Recent aerial surveys along the eastern coast of Russia indicated a minimum of 3,000-5,000 individuals, with very few of these breeding (only 127 broods were seen) (J. I. Hodges, cited by Schmutz and Kondratyev 1995).

Number of Occurrences with Good Viability/Integrity: Few (4-12)

Overall Threat Impact: Medium
Overall Threat Impact Comments: Subsistence hunting takes 5% of birds (1993 ICBP meeting) and spring hunting may be a limiting factor: "It is possible that subsistence harvest has been reduced enough to stop the population decline, but not enough to allow a population increase" (Petersen et al. 1994).

Emperor geese nesting in Alaska appear not to be greatly affected by increased fox predation observed on brant and cackling geese (USFWS 2008).

The species is vulnerable to oil pollution due to its restricted range and relatively small population size; major breeding and wintering areas are within sedimentary basins having high potential for oil development; probably these geese are most vulnerable when concentrated on wintering areas on the southern side of the Alaska Peninsula (Eisenhauer and Kirkpatrick 1977).

Modeling indicates that 54% of the habitat for this species could be lost by 2070 (Zöckler and Lysenko 2000).

Eisenhauer and Kirkpatrick (1977) stated that human disturbance of nests probably leads to significant egg losses to predators, but Petersen et al. (1994) state that "during pre-egg laying and incubation, pairs are little disturbed by people walking through the area or airplanes flying overhead."

Short-term Trend: Relatively Stable (<=10% change)
Short-term Trend Comments: Since 1981, emperor geese have been surveyed annually on spring staging areas in southwestern Alaska (USFWS 2008). These estimates increased an average of 1% per year during 1999-2008 (P = 0.607), but this relatively stable trend masks considerable year-to-year variation. Aerial surveys during the YKD coastal survey in 2008 indicated slight decreases in the number of pairs and total birds from 2007 levels but a long-term increasing trend in both indices is still apparent. Nesting surveys conducted on the YKD during 2008 indicated clutch sizes were near average (USFWS 2008).

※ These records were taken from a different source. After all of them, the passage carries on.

-- ==== Sys2Proof/Laws/Scan.lean ====
section
/-! SUPPORT. Laws/Scan.lean: what a TCK cycle of a link that is up does to the TAP and to the DTM, and how the cycles of a path
compose. -/

namespace Sys2Proof.Machine

/-! ### The DTM over one rising edge -/

/-- The status a posedge action leaves: only a capture of the DMI register writes it (R142). -/
def actionStatus (t : Device) : DmiStatus :=
  if t.state = .capDR ∧ t.ir = 0x11#5 then (noteBusy t).status else t.status

theorem posedgeAction_status (t : Device) : (posedgeAction t).status = actionStatus t := by
  unfold posedgeAction actionStatus
  cases hs : t.state <;> simp only [reduceCtorEq, false_and, true_and, if_false] <;> try rfl
  unfold captureDr
  by_cases h1 : t.ir = 0x01#5
  · simp [h1]
  · by_cases h2 : t.ir = 0x10#5
    · simp [h2]
    · by_cases h3 : t.ir = 0x11#5
      · simp [h3]
      · simp [h1, h2, h3]

/-- What a rising edge does to the DTM and to M (R142, R147): `x` before it, `v` after it. -/
structure DtmRise (x v : State) : Prop where
  respAddr : v.t.respAddr = x.t.respAddr
  requests : v.m.requests = x.m.requests
  latencies : v.m.latencies = x.m.latencies
  idle : x.t.inflight = none →
    v.t.inflight = none ∧ v.t.status = actionStatus x.t ∧ v.t.respData = x.t.respData ∧ v.m.answers = x.m.answers
  waits : ∀ q r, x.t.inflight = some ⟨q, r + 1⟩ →
    v.t.inflight = some ⟨q, r⟩ ∧ v.t.status = actionStatus x.t ∧ v.t.respData = x.t.respData ∧ v.m.answers = x.m.answers
  answered : ∀ q, x.t.inflight = some ⟨q, 0⟩ → v.t.inflight = none ∧ v.m.answers = x.m.answers.drop 1 ∧
    ∃ a : DmiResponse, AnswerDrawn x.m.answers a ∧ (q.op = .read → v.t.respData = a.rdata) ∧
      v.t.status = if !a.ok && actionStatus x.t == .ok then .error else actionStatus x.t

theorem AnswerDrawn.head {l bs : List DmiResponse} {a b : DmiResponse} (h : AnswerDrawn l a) (hl : l = b :: bs) : a = b := by
  subst hl; exact h

/-- The answer a completion uses (R147, R148). -/
theorem drawResponse_drawn (x : State) : AnswerDrawn x.m.answers (drawResponse x) := by
  unfold AnswerDrawn drawResponse
  cases x.m.answers with
  | nil => exact ⟨_, rfl⟩
  | cons b bs => rfl

theorem dtmRise_of_posedge {x v : State} (h : posedgeStep x = .next v) : DtmRise x v := by
  unfold posedgeStep at h
  split at h
  · cases h
  · have a := posedgeAction_kept x.t
    have hst := posedgeAction_status x.t
    cases h
    have k := tickInflight_kept { x with t := posedgeAction x.t }
    refine ⟨k.respAddr.trans a.respAddr, k.requests, k.latencies, fun hi => ?_, fun q r hi => ?_, fun q hi => ?_⟩
    · have hi' : (posedgeAction x.t).inflight = none := a.inflight.trans hi
      simp only [tickInflight, hi']
      exact ⟨trivial, hst, a.respData, trivial⟩
    · have hi' : (posedgeAction x.t).inflight = some ⟨q, r + 1⟩ := a.inflight.trans hi
      simp only [tickInflight, hi']
      exact ⟨trivial, hst, a.respData, trivial⟩
    · have hi' : (posedgeAction x.t).inflight = some ⟨q, 0⟩ := a.inflight.trans hi
      simp only [tickInflight, hi']
      refine ⟨rfl, rfl, drawResponse { x with t := posedgeAction x.t }, drawResponse_drawn _, fun hq => ?_, ?_⟩
      · simp only [complete, hq]
      · simp only [complete, hst]

theorem DtmSame.refl (s : State) : DtmSame s s := ⟨rfl, rfl, rfl, rfl, rfl⟩

/-! ### One cycle, by the state it is spent in -/

/-- What a TCK cycle spent in `s.t.state` does (R109-R119, R157, R158). -/
structure CycleEffect (tms tdi : Bool) (s : State) (b : Bool) (s' : State) : Prop where
  kept : Kept s s'
  tick : s'.g.tick = s.g.tick + 2 * s.g.tckHalf
  lastIr : s'.h.lastIr = s.h.lastIr
  ret : s'.h.ret = s.h.ret
  pins : s'.g.tms = tms ∧ s'.g.tdi = tdi ∧ s'.h.tmsDrv = tms ∧ s'.h.tdiDrv = tdi
  state : s'.t.state = nextTap s.t.state tms
  hstate : s'.h.state = nextTap s.h.state tms
  ir : s'.t.ir = if s.t.state = .tlr then 0x01#5 else settledIr s.t
  irCapture : s.t.state = .capIR → s'.t.irSr = s.t.par.irCapture
  irShift : s.t.state = .shIR → b = s.t.irSr.getLsbD 0 ∧ s'.t.irSr = BitVec.cons tdi (s.t.irSr.extractLsb' 1 4)
  irHold : s.t.state ≠ .capIR → s.t.state ≠ .shIR → s'.t.irSr = s.t.irSr
  drCapture : s.t.state = .capDR → s'.t.drSr = (captureDr s.t).drSr
  drShift : s.t.state = .shDR → b = s.t.drSr.headD false ∧ s'.t.drSr = s.t.drSr.drop 1 ++ [tdi]
  drHold : s.t.state ≠ .capDR → s.t.state ≠ .shDR → s'.t.drSr = s.t.drSr
  dtm : ∃ u, DtmFall s u ∧ u.t.state = s.t.state ∧ u.t.ir = settledIr s.t ∧ DtmRise u s'

/-- Outside the Update states a falling edge only drives TDO (R109, R110). -/
theorem negedgeStep_quiet {s : State} (h : s.t.state ≠ .updDR) (h' : s.t.state ≠ .updIR) :
    negedgeStep s = .next (driveTdo s) := by
  unfold negedgeStep
  cases hs : s.t.state <;> first
    | rfl
    | exact absurd hs h
    | exact absurd hs h'

/-- The falling edge leaves the DTM and M, outside Update-DR. -/
theorem negedgeStep_dtm {s u : State} (h : s.t.state ≠ .updDR) (e : negedgeStep s = .next u) :
    u.t.status = s.t.status ∧ u.t.inflight = s.t.inflight ∧ u.t.respAddr = s.t.respAddr ∧ u.t.respData = s.t.respData ∧
      u.m = s.m := by
  by_cases h' : s.t.state = .updIR
  · unfold negedgeStep at e
    rw [h'] at e
    cases e
    simp
  · rw [negedgeStep_quiet h h'] at e
    cases e
    simp

theorem captureDr_irSr (t : Device) : (captureDr t).irSr = t.irSr := by
  unfold captureDr
  split
  · rfl
  · split
    · rfl
    · split
      · simp
      · rfl

theorem captureDr_congr {t u : Device} (hir : u.ir = t.ir) (hp : u.par = t.par) (hs : u.status = t.status)
    (hi : u.inflight = t.inflight) (ha : u.respAddr = t.respAddr) (hd : u.respData = t.respData) :
    (captureDr u).drSr = (captureDr t).drSr := by
  unfold captureDr dmiCapture dtmcsValue
  simp only [hir, hp, hs, noteBusy_status, hi, noteBusy_respData, noteBusy_respAddr, noteBusy_par, ha, hd]
  split <;> [rfl; (split <;> [rfl; (split <;> rfl)])]

/-- What the two edges of a cycle do together, by the state it is spent in. -/
theorem CycleRun.effect {tms tdi : Bool} {s u v : State} (r : CycleRun tms tdi s u v) (h : LinkUp s) :
    CycleEffect tms tdi s u.t.tdo (cycleEnd tms v) := by
  obtain ⟨bs, bir, birSr, bdr, bpar⟩ := r.before
  have hT : s.g.tckHalf = 2 * s.g.mainHalf := h.tckHalf_eq
  have hpins : (riseState u).t.pins.tdi = tdi := r.pins_tdi
  have hv := r.riseKept
  have hq : s.t.state ≠ .updDR → s.t.state ≠ .updIR → u = driveTdo (fallState tms tdi s) := fun x y => by
    have e := r.fall
    rw [negedgeStep_quiet (s := fallState tms tdi s) x y] at e
    cases e
    rfl
  refine ⟨r.kept, by rw [r.tick, hT]; ring, r.lastIr, r.ret, ⟨?_, ?_, ?_, ?_⟩, r.state, r.hstate, ?_, ?_, ?_, ?_, ?_, ?_, ?_, ?_⟩
  · show v.g.tms = tms
    rw [hv.g]; show u.g.tms = tms; rw [r.fallKept.g]; rfl
  · show v.g.tdi = tdi
    rw [hv.g]; show u.g.tdi = tdi; rw [r.fallKept.g]; rfl
  · show v.h.tmsDrv = tms
    rw [hv.h]; show u.h.tmsDrv = tms; rw [r.fallKept.h]; rfl
  · show v.h.tdiDrv = tdi
    rw [hv.h]; show u.h.tdiDrv = tdi; rw [r.fallKept.h]; rfl
  · show v.t.ir = _
    rw [hv.ir]
    unfold posedgeAction
    rw [bs]
    cases hs : s.t.state <;> simp only [reduceCtorEq, if_true, if_false, captureDr_ir] <;> exact bir
  · intro hs
    show v.t.irSr = _
    rw [hv.irSr]; unfold posedgeAction; rw [bs, hs]; simp [bpar]
  · intro hs
    constructor
    · rw [hq (by simp [hs]) (by simp [hs])]
      unfold driveTdo
      rw [show (fallState tms tdi s).t.state = .shIR from hs]
      rfl
    · show v.t.irSr = _
      rw [hv.irSr]; unfold posedgeAction; rw [bs, hs]; simp only [shiftIr, hpins, birSr]
  · intro x y
    show v.t.irSr = _
    rw [hv.irSr, ← birSr]
    unfold posedgeAction
    rw [bs]
    cases hs : s.t.state <;> first
      | exact absurd hs x
      | exact absurd hs y
      | rfl
      | exact captureDr_irSr _
  · intro hs
    show v.t.drSr = _
    rw [hv.drSr]
    unfold posedgeAction
    rw [bs, hs]
    have hd := negedgeStep_dtm (s := fallState tms tdi s) (u := u) (by
      rw [show (fallState tms tdi s).t.state = .capDR from hs]; simp) r.fall
    exact captureDr_congr (bir.trans (by unfold settledIr; rw [if_neg (by simp [hs])])) bpar hd.1 hd.2.1 hd.2.2.1 hd.2.2.2.1
  · intro hs
    constructor
    · rw [hq (by simp [hs]) (by simp [hs])]
      unfold driveTdo
      rw [show (fallState tms tdi s).t.state = .shDR from hs]
      rfl
    · show v.t.drSr = _
      rw [hv.drSr]; unfold posedgeAction; rw [bs, hs]; simp only [shiftDr, hpins, bdr]
  · intro x y
    show v.t.drSr = _
    rw [hv.drSr, ← bdr]
    unfold posedgeAction
    rw [bs]
    cases hs : s.t.state <;> first
      | exact absurd hs x
      | exact absurd hs y
      | rfl
  · refine ⟨riseState u, ⟨fun x => ?_, fun x => ⟨driveTdo (fallState tms tdi s), u, ?_, ?_, ?_, ?_, ?_, ?_⟩⟩, bs, bir, ?_⟩
    · have hd := negedgeStep_dtm (s := fallState tms tdi s) (u := u) x r.fall
      exact ⟨hd.1, hd.2.1, hd.2.2.1, hd.2.2.2.1, hd.2.2.2.2⟩
    · exact ⟨by simp [fallState], by simp [fallState], by simp [fallState], by simp [fallState], by simp⟩
    · simp [fallState]
    · simp [fallState]
    · simp [fallState]
    · have e := r.fall
      unfold negedgeStep at e
      rw [show (fallState tms tdi s).t.state = .updDR from x] at e
      exact e
    · exact ⟨rfl, rfl, rfl, rfl, rfl⟩
    · have d := dtmRise_of_posedge r.rise
      exact ⟨d.respAddr, d.requests, d.latencies, d.idle, d.waits, d.answered⟩

/-- A cycle of a link that is up completes, with the effect of the state it is spent in. -/
theorem cycle_effect {n : Nat} {s : State} (h : Ready (n + 1) s) (ha : UpdateAllowed s.t) (tms tdi : Bool) :
    ∃ b s', cycle tms tdi s = .done (some b) s' ∧ Ready n s' ∧ CycleEffect tms tdi s b s' := by
  obtain ⟨u, v, r, hc⟩ := cycle_done h.toLinkUp h.live ha tms tdi
  exact ⟨u.t.tdo, cycleEnd tms v, hc, r.ready h, r.effect h.toLinkUp⟩

/-- A `TCK_CYCLE` is the cycle, with its sample as H's result (R157). -/
theorem execTckCycle_done {tms tdi : Bool} {s s' : State} {b : Option Bool} (h : cycle tms tdi s = .done b s') :
    exec (.tckCycle tms tdi) s = .next (setRet (.tdo b) s') := by
  show execTckCycle tms tdi s = _
  unfold execTckCycle
  rw [h]

/-! ### Paths -/

theorem runPins_append (ps qs : List PinPair) (s : State) :
    runPins (ps ++ qs) s =
      match runPins ps s with
      | .done bs s' =>
        match runPins qs s' with
        | .done cs s'' => .done (bs ++ cs) s''
        | .ended s'' => .ended s''
        | .faulted r => .faulted r
        | .refused r => .refused r
      | .ended s' => .ended s'
      | .faulted r => .faulted r
      | .refused r => .refused r := by
  induction ps generalizing s with
  | nil => simp only [List.nil_append, runPins]; cases runPins qs s <;> rfl
  | cons p ps ih =>
    simp only [List.cons_append, runPins]
    cases cycle p.1 p.2 s with
    | done b s' =>
      simp only [ih s']
      cases runPins ps s' with
      | done bs s'' => simp only; cases runPins qs s'' <;> rfl
      | ended s'' => rfl
      | faulted r => rfl
      | refused r => rfl
    | ended s' => rfl
    | faulted r => rfl
    | refused r => rfl

end Sys2Proof.Machine
end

Long-term Trend: Decline of 30-70%
Long-term Trend Comments: In Alaska, the population declined from about 139,000 in 1964 to 101,000 in 1982, with subsequent fluctuations between around 40,000-85,000 (USFWS 2008).

Other NatureServe Conservation Status Information

Inventory Needs: Spring populations on the Alaska population should continue to be monitored.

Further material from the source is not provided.